图4为本公开实施例提供的运动真值数据获取的流程示意图,如图4所示,该运动真值数据获取流程,可以包括全局地图重建401以及运动真值数据定位402两个环节。
其中,全局地图重建401环节,用于重建全局地图。如图4所示,全局地图重建401环节,可以基于雷达SLAM4011、特征匹配4012以及视觉-雷达联合优化4013三个子环节得到全局地图4014。
通过操作人员背负的第二终端在全局场景中移动,从而利用雷达SLAM4011对全局场景中的激光点云进行采集,利用视觉传感器对全局场景中的第二采集图像进行采集,以及利用IMU传感器对全局场景中的第二IMU数据进行采集。
在第二终端对全局场景进行扫描的过程中,可以利用已获取的激光点云、第二采集图像以及第二IMU数据对全局地图进行实时重建,得到实时地图。
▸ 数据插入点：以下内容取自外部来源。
/-- Resolving a memory operand and reading an operand leave every register, flag, PC, CYC, FAULT, memory cell and the
configuration as they were; an immediate operand is the byte itself and makes no access; a memory operand is one read
of the resolved address after the resolver's pointer reads. (from 30_encoding.md R87, R90, R104, R112.) -/
def Obligations.OperandReadsTouchOnlyTheDeviceHistory : Prop :=
  ∀ (s : State) (m : MemOperand) (v : Byte),
    (resolve m s).after = { s with ppuLog := (resolve m s).after.ppuLog } ∧
    readOperand (.imm v) s = ⟨v, false, s⟩ ∧
    (readOperand (.mem m) s).value = (memRead (resolve m s).ea (resolve m s).after).1 ∧
    (readOperand (.mem m) s).crossed = (resolve m s).crossed ∧
    (readOperand (.mem m) s).after = { s with ppuLog := (memRead (resolve m s).ea (resolve m s).after).2.ppuLog }

/-- Packing gives N V 1 B D I Z C from bit 7 to bit 0; packing what unpacking a byte gives is that byte with bit 5
set; unpacking what packing gives is the flags; unpacking ignores bit 5. (from 10_state.md R28, R29, R30.) -/
def Obligations.StatusPackingRoundTrips : Prop :=
  (∀ p : Flags, getStatus p = BitVec.ofNat 8 (p.n.toNat * 128 + p.v.toNat * 64 + 32 + p.b.toNat * 16 + p.d.toNat * 8 +
      p.i.toNat * 4 + p.z.toNat * 2 + p.c.toNat) ∧ setStatus (getStatus p) = p) ∧
  ∀ x : Byte, getStatus (setStatus x) = x ||| 0x20 ∧ setStatus (x ^^^ 0x20) = setStatus x ∧
    setStatus x = ⟨x[7], x[6], x[4], x[3], x[2], x[1], x[0]⟩

/-- Every form of ADC, with its opcode byte and operand bytes, completes: A becomes A + m + C modulo 0x100, C the
carry out, V by the sign rule, N and Z from the result; D is not consulted; everything else but PC, CYC and the device
history of the reads is unchanged. (states R145.) -/
def Obligations.AdcAddsWithCarry : Prop :=
  Reads adcForms fun s m =>
    let t := s.a.toNat + m.toNat + s.p.c.toNat
    let r : Byte := BitVec.ofNat 8 t
    { s with
      a := r
      p := { s.p with c := decide (t > 0xFF), v := ((s.a ^^^ r) &&& (m ^^^ r))[7], z := decide (r = 0), n := r[7] } }

/-- Every form of SBC, with its opcode byte and operand bytes, completes: with t = A - m - (1 - C) as an exact
integer, A becomes t modulo 0x100, C is t >= 0, V by the sign rule, N and Z from the result; everything else but PC,
CYC and the device history of the reads is unchanged. (from 40_arithmetic_logic.md R146.) -/
def Obligations.SbcSubtractsWithBorrow : Prop :=
  Reads sbcForms fun s m =>
    let t : Int := (s.a.toNat : Int) - (m.toNat : Int) - (1 - (s.p.c.toNat : Int))
    let r : Byte := BitVec.ofInt 8 (t % 0x100)
    { s with
      a := r
      p := { s.p with c := decide (t ≥ 0), v := ((s.a ^^^ m) &&& (s.a ^^^ r))[7], z := decide (r = 0), n := r[7] } }

/-- After ADC of any byte: C is 1 exactly when a + m + c exceeds 255; V is 1 exactly when a and m share a sign bit and
the result has the other, which is exactly when the signed sum is outside -128 to 127. (from 95_test_vectors.md E6,
40_arithmetic_logic.md R143, R145.) -/
def Obligations.AdcCarryAndOverflowAreExact : Prop :=
  ∀ (s t : State) (m : Byte), exec (.adcImm m) s = .next t →
    (t.p.c = true ↔ s.a.toNat + m.toNat + s.p.c.toNat > 255) ∧
    (t.p.v = true ↔ s.a[7] = m[7] ∧ t.a[7] ≠ s.a[7]) ∧
    (t.p.v = true ↔ s.a.toInt + m.toInt + s.p.c.toNat < -128 ∨ 127 < s.a.toInt + m.toInt + s.p.c.toNat)

/-- For every state and byte, SBC immediate of m gives exactly the outcome of ADC immediate of the bitwise complement
of m; and V after SBC is 1 exactly when the signed difference a - m - (1 - c) is outside -128 to 127. (from
40_arithmetic_logic.md R143, R146.) -/
def Obligations.SbcIsAdcOfTheComplement : Prop :=
  ∀ (s t : State) (m : Byte),
    exec (.sbcImm m) s = exec (.adcImm (~~~m)) s ∧
    (exec (.sbcImm m) s = .next t →
      (t.p.v = true ↔ s.a.toInt - m.toInt - (1 - s.p.c.toNat) < -128 ∨ 127 < s.a.toInt - m.toInt - (1 - s.p.c.toNat)))

/-- Every form of AND, ORA and EOR, with its opcode byte and operand bytes, completes: A becomes the bitwise and, or,
exclusive or of A and the operand, N and Z from it; C, V, I, D, B and everything else but PC, CYC and the device
history of the reads are unchanged. (states R147, R148, R149.) -/
def Obligations.LogicOperationsIntoA : Prop :=
  (Reads andForms fun s m => { s with a := s.a &&& m, p := nzOf (s.a &&& m) s.p }) ∧
  (Reads oraForms fun s m => { s with a := s.a ||| m, p := nzOf (s.a ||| m) s.p }) ∧
  (Reads eorForms fun s m => { s with a := s.a ^^^ m, p := nzOf (s.a ^^^ m) s.p })

/-- Both forms of BIT, with their opcode bytes and operand bytes, complete: Z from A and the operand being disjoint, N
and V from bits 7 and 6 of the operand; A, C, I, D, B and everything else but PC, CYC and the device history of the
reads are unchanged. (states R150.) -/
def Obligations.BitTestsWithoutWritingA : Prop :=
  Reads bitForms fun s m => { s with p := { s.p with z := decide (s.a &&& m = 0), n := m[7], v := m[6] } }

/-- Every form of CMP, CPX and CPY, with its opcode byte and operand bytes, completes: C is 1 exactly when the
register is at least the operand, unsigned; N and Z from the difference modulo 0x100; no register, V, I, D, B or
anything else but PC, CYC and the device history of the reads changes. (states R151, R152, R153.) -/
def Obligations.ComparesSetFlagsOnly : Prop :=
  (Reads cmpForms fun s m => { s with p := comparedFlags s.a m s.p }) ∧
  (Reads cpxForms fun s m => { s with p := comparedFlags s.x m s.p }) ∧
  (Reads cpyForms fun s m => { s with p := comparedFlags s.y m s.p })

/-- Every form of INC and DEC, with its opcode byte and operand bytes, completes: one read then one write of the
resolved address, the byte plus or minus 1 modulo 0x100, N and Z from it; no surcharge; C, V, I, D, B and the
registers are unchanged. (states R154, R155.) -/
def Obligations.IncAndDecChangeOneMemoryByte : Prop :=
  (Modifies incForms fun m p => (m + 1, nzOf (m + 1) p)) ∧ (Modifies decForms fun m p => (m - 1, nzOf (m - 1) p))

/-- INX, INY, DEX and DEY complete: the index register plus or minus 1 modulo 0x100, N and Z from it; nothing else but
PC and CYC changes. (states R156, R157, R158, R159.) -/
def Obligations.IndexRegistersStepByOne : Prop :=
  (Plain ⟨0xE8, 2, .inx⟩ fun s => { s with x := s.x + 1, p := nzOf (s.x + 1) s.p }) ∧
  (Plain ⟨0xC8, 2, .iny⟩ fun s => { s with y := s.y + 1, p := nzOf (s.y + 1) s.p }) ∧
  (Plain ⟨0xCA, 2, .dex⟩ fun s => { s with x := s.x - 1, p := nzOf (s.x - 1) s.p }) ∧
  (Plain ⟨0x88, 2, .dey⟩ fun s => { s with y := s.y - 1, p := nzOf (s.y - 1) s.p })

/-- Every form of ASL, LSR, ROL and ROR, with its opcode byte and operand bytes, completes: A in Accumulator form or
the memory byte moves by one bit, the bit shifted out goes to C, 0 comes in for a shift and the old carry for a
rotate, N and Z from the result; V, I, D, B and all else are unchanged; one read then one write of memory, no
surcharge. (states R201, R202, R203, R204.) -/
def Obligations.ShiftsAndRotatesMoveOneBit : Prop :=
  (Modifies aslForms fun m p => (m <<< 1, nzOf (m <<< 1) { p with c := m[7] })) ∧
  (Modifies lsrForms fun m p => (m >>> 1, nzOf (m >>> 1) { p with c := m[0] })) ∧
  (Modifies rolForms fun m p =>
    let r : Byte := BitVec.ofNat 8 (2 * m.toNat + p.c.toNat)
    (r, nzOf r { p with c := m[7] })) ∧
  (Modifies rorForms fun m p =>
    let r : Byte := BitVec.ofNat 8 (m.toNat / 2 + 128 * p.c.toNat)
    (r, nzOf r { p with c := m[0] }))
在本公开实施例中,实时地图可以反应操作人员在全局场景中已经进行地图数据采集的范围,因此可以将实时地图发送至目标设备中。
在第二终端对全局场景进行扫描完成后,可以利用获取的全局场景中的激光点云、第二采集图像以及第二IMU数据对全局地图进行离线重建,得到全局地图。激光点云和第二IMU数据可以通过雷达SLAM4011进行计算,从而确定雷达在地图数据采集过程中的至少一个位姿,而且可以通过雷达与视觉传感器之间的坐标变换关系,将雷达的位姿准换为视觉传感器的位姿,从而得到第二终端的至少一个第二位姿;同时,第二采集图像可以通过特征匹配4012的方式进行视觉地图重建得到至少一帧初始视觉点云;可以利用确定的至少一个第二位姿作为初始位姿,以及第二采集图像中的特征为视觉地图重建过程提供第三约束信息,从而对得到的初始视觉点云进行视觉-雷达联合优化4013。通过上述过程,可以得到优化后的视觉点云,以及从视觉点云中包括的三维特征点的位置与特征信息。进一步地,可以将视觉点云以及三维特征点作为全局地图4014,从而实现全局地图的重建。
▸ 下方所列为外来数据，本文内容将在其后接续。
-- ==== Sys2Proof/Laws/State.lean ====
section
/-! SUPPORT. One lemma per field per update of State. -/

namespace Sys2Proof.Machine

@[simp] theorem State.setA_a (s : State) (v : Byte) : (s.setA v).a = v := rfl
@[simp] theorem State.setA_x (s : State) (v : Byte) : (s.setA v).x = s.x := rfl
@[simp] theorem State.setA_y (s : State) (v : Byte) : (s.setA v).y = s.y := rfl
@[simp] theorem State.setA_sp (s : State) (v : Byte) : (s.setA v).sp = s.sp := rfl
@[simp] theorem State.setA_pc (s : State) (v : Byte) : (s.setA v).pc = s.pc := rfl
@[simp] theorem State.setA_p (s : State) (v : Byte) : (s.setA v).p = s.p := rfl
@[simp] theorem State.setA_cyc (s : State) (v : Byte) : (s.setA v).cyc = s.cyc := rfl
@[simp] theorem State.setA_fault (s : State) (v : Byte) : (s.setA v).fault = s.fault := rfl
@[simp] theorem State.setA_mem (s : State) (v : Byte) : (s.setA v).mem = s.mem := rfl
@[simp] theorem State.setA_pcSeeded (s : State) (v : Byte) : (s.setA v).pcSeeded = s.pcSeeded := rfl
@[simp] theorem State.setA_ppuLog (s : State) (v : Byte) : (s.setA v).ppuLog = s.ppuLog := rfl
@[simp] theorem State.setA_cfg (s : State) (v : Byte) : (s.setA v).cfg = s.cfg := rfl

@[simp] theorem State.setX_a (s : State) (v : Byte) : (s.setX v).a = s.a := rfl
@[simp] theorem State.setX_x (s : State) (v : Byte) : (s.setX v).x = v := rfl
@[simp] theorem State.setX_y (s : State) (v : Byte) : (s.setX v).y = s.y := rfl
@[simp] theorem State.setX_sp (s : State) (v : Byte) : (s.setX v).sp = s.sp := rfl
@[simp] theorem State.setX_pc (s : State) (v : Byte) : (s.setX v).pc = s.pc := rfl
@[simp] theorem State.setX_p (s : State) (v : Byte) : (s.setX v).p = s.p := rfl
@[simp] theorem State.setX_cyc (s : State) (v : Byte) : (s.setX v).cyc = s.cyc := rfl
@[simp] theorem State.setX_fault (s : State) (v : Byte) : (s.setX v).fault = s.fault := rfl
@[simp] theorem State.setX_mem (s : State) (v : Byte) : (s.setX v).mem = s.mem := rfl
@[simp] theorem State.setX_pcSeeded (s : State) (v : Byte) : (s.setX v).pcSeeded = s.pcSeeded := rfl
@[simp] theorem State.setX_ppuLog (s : State) (v : Byte) : (s.setX v).ppuLog = s.ppuLog := rfl
@[simp] theorem State.setX_cfg (s : State) (v : Byte) : (s.setX v).cfg = s.cfg := rfl

@[simp] theorem State.setY_a (s : State) (v : Byte) : (s.setY v).a = s.a := rfl
@[simp] theorem State.setY_x (s : State) (v : Byte) : (s.setY v).x = s.x := rfl
@[simp] theorem State.setY_y (s : State) (v : Byte) : (s.setY v).y = v := rfl
@[simp] theorem State.setY_sp (s : State) (v : Byte) : (s.setY v).sp = s.sp := rfl
@[simp] theorem State.setY_pc (s : State) (v : Byte) : (s.setY v).pc = s.pc := rfl
@[simp] theorem State.setY_p (s : State) (v : Byte) : (s.setY v).p = s.p := rfl
@[simp] theorem State.setY_cyc (s : State) (v : Byte) : (s.setY v).cyc = s.cyc := rfl
@[simp] theorem State.setY_fault (s : State) (v : Byte) : (s.setY v).fault = s.fault := rfl
@[simp] theorem State.setY_mem (s : State) (v : Byte) : (s.setY v).mem = s.mem := rfl
@[simp] theorem State.setY_pcSeeded (s : State) (v : Byte) : (s.setY v).pcSeeded = s.pcSeeded := rfl
@[simp] theorem State.setY_ppuLog (s : State) (v : Byte) : (s.setY v).ppuLog = s.ppuLog := rfl
@[simp] theorem State.setY_cfg (s : State) (v : Byte) : (s.setY v).cfg = s.cfg := rfl

@[simp] theorem State.setSp_a (s : State) (v : Byte) : (s.setSp v).a = s.a := rfl
@[simp] theorem State.setSp_x (s : State) (v : Byte) : (s.setSp v).x = s.x := rfl
@[simp] theorem State.setSp_y (s : State) (v : Byte) : (s.setSp v).y = s.y := rfl
@[simp] theorem State.setSp_sp (s : State) (v : Byte) : (s.setSp v).sp = v := rfl
@[simp] theorem State.setSp_pc (s : State) (v : Byte) : (s.setSp v).pc = s.pc := rfl
@[simp] theorem State.setSp_p (s : State) (v : Byte) : (s.setSp v).p = s.p := rfl
@[simp] theorem State.setSp_cyc (s : State) (v : Byte) : (s.setSp v).cyc = s.cyc := rfl
@[simp] theorem State.setSp_fault (s : State) (v : Byte) : (s.setSp v).fault = s.fault := rfl
@[simp] theorem State.setSp_mem (s : State) (v : Byte) : (s.setSp v).mem = s.mem := rfl
@[simp] theorem State.setSp_pcSeeded (s : State) (v : Byte) : (s.setSp v).pcSeeded = s.pcSeeded := rfl
@[simp] theorem State.setSp_ppuLog (s : State) (v : Byte) : (s.setSp v).ppuLog = s.ppuLog := rfl
@[simp] theorem State.setSp_cfg (s : State) (v : Byte) : (s.setSp v).cfg = s.cfg := rfl

@[simp] theorem State.setPc_a (s : State) (v : Word) : (s.setPc v).a = s.a := rfl
@[simp] theorem State.setPc_x (s : State) (v : Word) : (s.setPc v).x = s.x := rfl
@[simp] theorem State.setPc_y (s : State) (v : Word) : (s.setPc v).y = s.y := rfl
@[simp] theorem State.setPc_sp (s : State) (v : Word) : (s.setPc v).sp = s.sp := rfl
@[simp] theorem State.setPc_pc (s : State) (v : Word) : (s.setPc v).pc = v := rfl
@[simp] theorem State.setPc_p (s : State) (v : Word) : (s.setPc v).p = s.p := rfl
@[simp] theorem State.setPc_cyc (s : State) (v : Word) : (s.setPc v).cyc = s.cyc := rfl
@[simp] theorem State.setPc_fault (s : State) (v : Word) : (s.setPc v).fault = s.fault := rfl
@[simp] theorem State.setPc_mem (s : State) (v : Word) : (s.setPc v).mem = s.mem := rfl
@[simp] theorem State.setPc_pcSeeded (s : State) (v : Word) : (s.setPc v).pcSeeded = s.pcSeeded := rfl
@[simp] theorem State.setPc_ppuLog (s : State) (v : Word) : (s.setPc v).ppuLog = s.ppuLog := rfl
@[simp] theorem State.setPc_cfg (s : State) (v : Word) : (s.setPc v).cfg = s.cfg := rfl

@[simp] theorem State.setP_a (s : State) (v : Flags) : (s.setP v).a = s.a := rfl
@[simp] theorem State.setP_x (s : State) (v : Flags) : (s.setP v).x = s.x := rfl
@[simp] theorem State.setP_y (s : State) (v : Flags) : (s.setP v).y = s.y := rfl
@[simp] theorem State.setP_sp (s : State) (v : Flags) : (s.setP v).sp = s.sp := rfl
@[simp] theorem State.setP_pc (s : State) (v : Flags) : (s.setP v).pc = s.pc := rfl
@[simp] theorem State.setP_p (s : State) (v : Flags) : (s.setP v).p = v := rfl
@[simp] theorem State.setP_cyc (s : State) (v : Flags) : (s.setP v).cyc = s.cyc := rfl
@[simp] theorem State.setP_fault (s : State) (v : Flags) : (s.setP v).fault = s.fault := rfl
@[simp] theorem State.setP_mem (s : State) (v : Flags) : (s.setP v).mem = s.mem := rfl
@[simp] theorem State.setP_pcSeeded (s : State) (v : Flags) : (s.setP v).pcSeeded = s.pcSeeded := rfl
@[simp] theorem State.setP_ppuLog (s : State) (v : Flags) : (s.setP v).ppuLog = s.ppuLog := rfl
@[simp] theorem State.setP_cfg (s : State) (v : Flags) : (s.setP v).cfg = s.cfg := rfl

@[simp] theorem State.setCyc_a (s : State) (v : Nat) : (s.setCyc v).a = s.a := rfl
@[simp] theorem State.setCyc_x (s : State) (v : Nat) : (s.setCyc v).x = s.x := rfl
@[simp] theorem State.setCyc_y (s : State) (v : Nat) : (s.setCyc v).y = s.y := rfl
@[simp] theorem State.setCyc_sp (s : State) (v : Nat) : (s.setCyc v).sp = s.sp := rfl
@[simp] theorem State.setCyc_pc (s : State) (v : Nat) : (s.setCyc v).pc = s.pc := rfl
@[simp] theorem State.setCyc_p (s : State) (v : Nat) : (s.setCyc v).p = s.p := rfl
@[simp] theorem State.setCyc_cyc (s : State) (v : Nat) : (s.setCyc v).cyc = v := rfl
@[simp] theorem State.setCyc_fault (s : State) (v : Nat) : (s.setCyc v).fault = s.fault := rfl
@[simp] theorem State.setCyc_mem (s : State) (v : Nat) : (s.setCyc v).mem = s.mem := rfl
@[simp] theorem State.setCyc_pcSeeded (s : State) (v : Nat) : (s.setCyc v).pcSeeded = s.pcSeeded := rfl
@[simp] theorem State.setCyc_ppuLog (s : State) (v : Nat) : (s.setCyc v).ppuLog = s.ppuLog := rfl
@[simp] theorem State.setCyc_cfg (s : State) (v : Nat) : (s.setCyc v).cfg = s.cfg := rfl

@[simp] theorem State.setFault_a (s : State) (v : Option DecodeError) : (s.setFault v).a = s.a := rfl
@[simp] theorem State.setFault_x (s : State) (v : Option DecodeError) : (s.setFault v).x = s.x := rfl
@[simp] theorem State.setFault_y (s : State) (v : Option DecodeError) : (s.setFault v).y = s.y := rfl
@[simp] theorem State.setFault_sp (s : State) (v : Option DecodeError) : (s.setFault v).sp = s.sp := rfl
@[simp] theorem State.setFault_pc (s : State) (v : Option DecodeError) : (s.setFault v).pc = s.pc := rfl
@[simp] theorem State.setFault_p (s : State) (v : Option DecodeError) : (s.setFault v).p = s.p := rfl
@[simp] theorem State.setFault_cyc (s : State) (v : Option DecodeError) : (s.setFault v).cyc = s.cyc := rfl
@[simp] theorem State.setFault_fault (s : State) (v : Option DecodeError) : (s.setFault v).fault = v := rfl
@[simp] theorem State.setFault_mem (s : State) (v : Option DecodeError) : (s.setFault v).mem = s.mem := rfl
@[simp] theorem State.setFault_pcSeeded (s : State) (v : Option DecodeError) : (s.setFault v).pcSeeded = s.pcSeeded := rfl
@[simp] theorem State.setFault_ppuLog (s : State) (v : Option DecodeError) : (s.setFault v).ppuLog = s.ppuLog := rfl
@[simp] theorem State.setFault_cfg (s : State) (v : Option DecodeError) : (s.setFault v).cfg = s.cfg := rfl

@[simp] theorem State.setMem_a (s : State) (v : Memory) : (s.setMem v).a = s.a := rfl
@[simp] theorem State.setMem_x (s : State) (v : Memory) : (s.setMem v).x = s.x := rfl
@[simp] theorem State.setMem_y (s : State) (v : Memory) : (s.setMem v).y = s.y := rfl
@[simp] theorem State.setMem_sp (s : State) (v : Memory) : (s.setMem v).sp = s.sp := rfl
@[simp] theorem State.setMem_pc (s : State) (v : Memory) : (s.setMem v).pc = s.pc := rfl
@[simp] theorem State.setMem_p (s : State) (v : Memory) : (s.setMem v).p = s.p := rfl
@[simp] theorem State.setMem_cyc (s : State) (v : Memory) : (s.setMem v).cyc = s.cyc := rfl
@[simp] theorem State.setMem_fault (s : State) (v : Memory) : (s.setMem v).fault = s.fault := rfl
@[simp] theorem State.setMem_mem (s : State) (v : Memory) : (s.setMem v).mem = v := rfl
@[simp] theorem State.setMem_pcSeeded (s : State) (v : Memory) : (s.setMem v).pcSeeded = s.pcSeeded := rfl
@[simp] theorem State.setMem_ppuLog (s : State) (v : Memory) : (s.setMem v).ppuLog = s.ppuLog := rfl
@[simp] theorem State.setMem_cfg (s : State) (v : Memory) : (s.setMem v).cfg = s.cfg := rfl

@[simp] theorem State.setPcSeeded_a (s : State) (v : Bool) : (s.setPcSeeded v).a = s.a := rfl
@[simp] theorem State.setPcSeeded_x (s : State) (v : Bool) : (s.setPcSeeded v).x = s.x := rfl
@[simp] theorem State.setPcSeeded_y (s : State) (v : Bool) : (s.setPcSeeded v).y = s.y := rfl
@[simp] theorem State.setPcSeeded_sp (s : State) (v : Bool) : (s.setPcSeeded v).sp = s.sp := rfl
@[simp] theorem State.setPcSeeded_pc (s : State) (v : Bool) : (s.setPcSeeded v).pc = s.pc := rfl
@[simp] theorem State.setPcSeeded_p (s : State) (v : Bool) : (s.setPcSeeded v).p = s.p := rfl
@[simp] theorem State.setPcSeeded_cyc (s : State) (v : Bool) : (s.setPcSeeded v).cyc = s.cyc := rfl
@[simp] theorem State.setPcSeeded_fault (s : State) (v : Bool) : (s.setPcSeeded v).fault = s.fault := rfl
@[simp] theorem State.setPcSeeded_mem (s : State) (v : Bool) : (s.setPcSeeded v).mem = s.mem := rfl
@[simp] theorem State.setPcSeeded_pcSeeded (s : State) (v : Bool) : (s.setPcSeeded v).pcSeeded = v := rfl
@[simp] theorem State.setPcSeeded_ppuLog (s : State) (v : Bool) : (s.setPcSeeded v).ppuLog = s.ppuLog := rfl
@[simp] theorem State.setPcSeeded_cfg (s : State) (v : Bool) : (s.setPcSeeded v).cfg = s.cfg := rfl

@[simp] theorem State.setPpuLog_a (s : State) (v : List PpuEvent) : (s.setPpuLog v).a = s.a := rfl
@[simp] theorem State.setPpuLog_x (s : State) (v : List PpuEvent) : (s.setPpuLog v).x = s.x := rfl
@[simp] theorem State.setPpuLog_y (s : State) (v : List PpuEvent) : (s.setPpuLog v).y = s.y := rfl
@[simp] theorem State.setPpuLog_sp (s : State) (v : List PpuEvent) : (s.setPpuLog v).sp = s.sp := rfl
@[simp] theorem State.setPpuLog_pc (s : State) (v : List PpuEvent) : (s.setPpuLog v).pc = s.pc := rfl
@[simp] theorem State.setPpuLog_p (s : State) (v : List PpuEvent) : (s.setPpuLog v).p = s.p := rfl
@[simp] theorem State.setPpuLog_cyc (s : State) (v : List PpuEvent) : (s.setPpuLog v).cyc = s.cyc := rfl
@[simp] theorem State.setPpuLog_fault (s : State) (v : List PpuEvent) : (s.setPpuLog v).fault = s.fault := rfl
@[simp] theorem State.setPpuLog_mem (s : State) (v : List PpuEvent) : (s.setPpuLog v).mem = s.mem := rfl
@[simp] theorem State.setPpuLog_pcSeeded (s : State) (v : List PpuEvent) : (s.setPpuLog v).pcSeeded = s.pcSeeded := rfl
@[simp] theorem State.setPpuLog_ppuLog (s : State) (v : List PpuEvent) : (s.setPpuLog v).ppuLog = v := rfl
@[simp] theorem State.setPpuLog_cfg (s : State) (v : List PpuEvent) : (s.setPpuLog v).cfg = s.cfg := rfl

end Sys2Proof.Machine
end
在完成全局地图重建后,可以进入到运动真值数据定位402的过程,运动真值数据定位402环节需要借助于包括AR眼镜4021或手机4022在内的第一终端实现,其中,运动真值数据定位402可以包括本地特征跟踪4023、全局特征跟踪4024、视觉-惯性联合优化4025以及运动真值数据存储4026四个子环 节。
在图4中,通过包括AR眼镜4021或手机4022在内的第一终端,在全局场景中的某个目标场景内进行移动,来获取采集数据。其中,采集数据可以包括第一采集图像以及第一IMU数据。
第一采集图像可以与全局地图进行全局特征匹配4024,从而实现视觉定位,得到全局特征匹配结果。第一采集图像中的不同帧图像之间还可以进行本地特征跟踪4023,从而得到本地特征匹配结果。在得到全局特征匹配结果以及本地特征匹配结果以后,可以根据全局特征匹配结果、本地特征匹配结果以及采集的第一IMU数据,进行视觉-惯性的联合优化4025,从而确定第一终端在目标场景的移动过程中的至少一个第一位姿。在得到至少一个第一位姿以后,可以将得到的第一位姿作为运动真值数据,并执行运动真值数据存储4026,示例性地,可以将运动真值数据存储在数据库中。
本公开实施例提供的运动真值数据的获取方法,所采用的设备主要为集成激光雷达、相机和IMU的高精地图采集设备,因此,设备总体成本较低;且全局场景以及目标场景无需预先布置,因此,尺度扩展性明显优于需预先布置场景的相关方案,在尺度上限主要取决于离线算力,且现有算法和算力已可满足数十万平的场景的情况下,本公开实施例提供的运动真值数据获取方法,可用于大尺度场景;同时,同一全局场景中的全局地图可重用,在采集和重建全局地图后即可规模化采集移动终端的海量数据,移动数据的采集只依赖移动设备的内置传感器,因此每次采集前无需进行和其他外部设备的标定、同步等局限规模化采集的额外操作;另外,本公开实施例提供的运动真值数据获取方法,还不受应用场景的限制,可以同时适用于室内外场景。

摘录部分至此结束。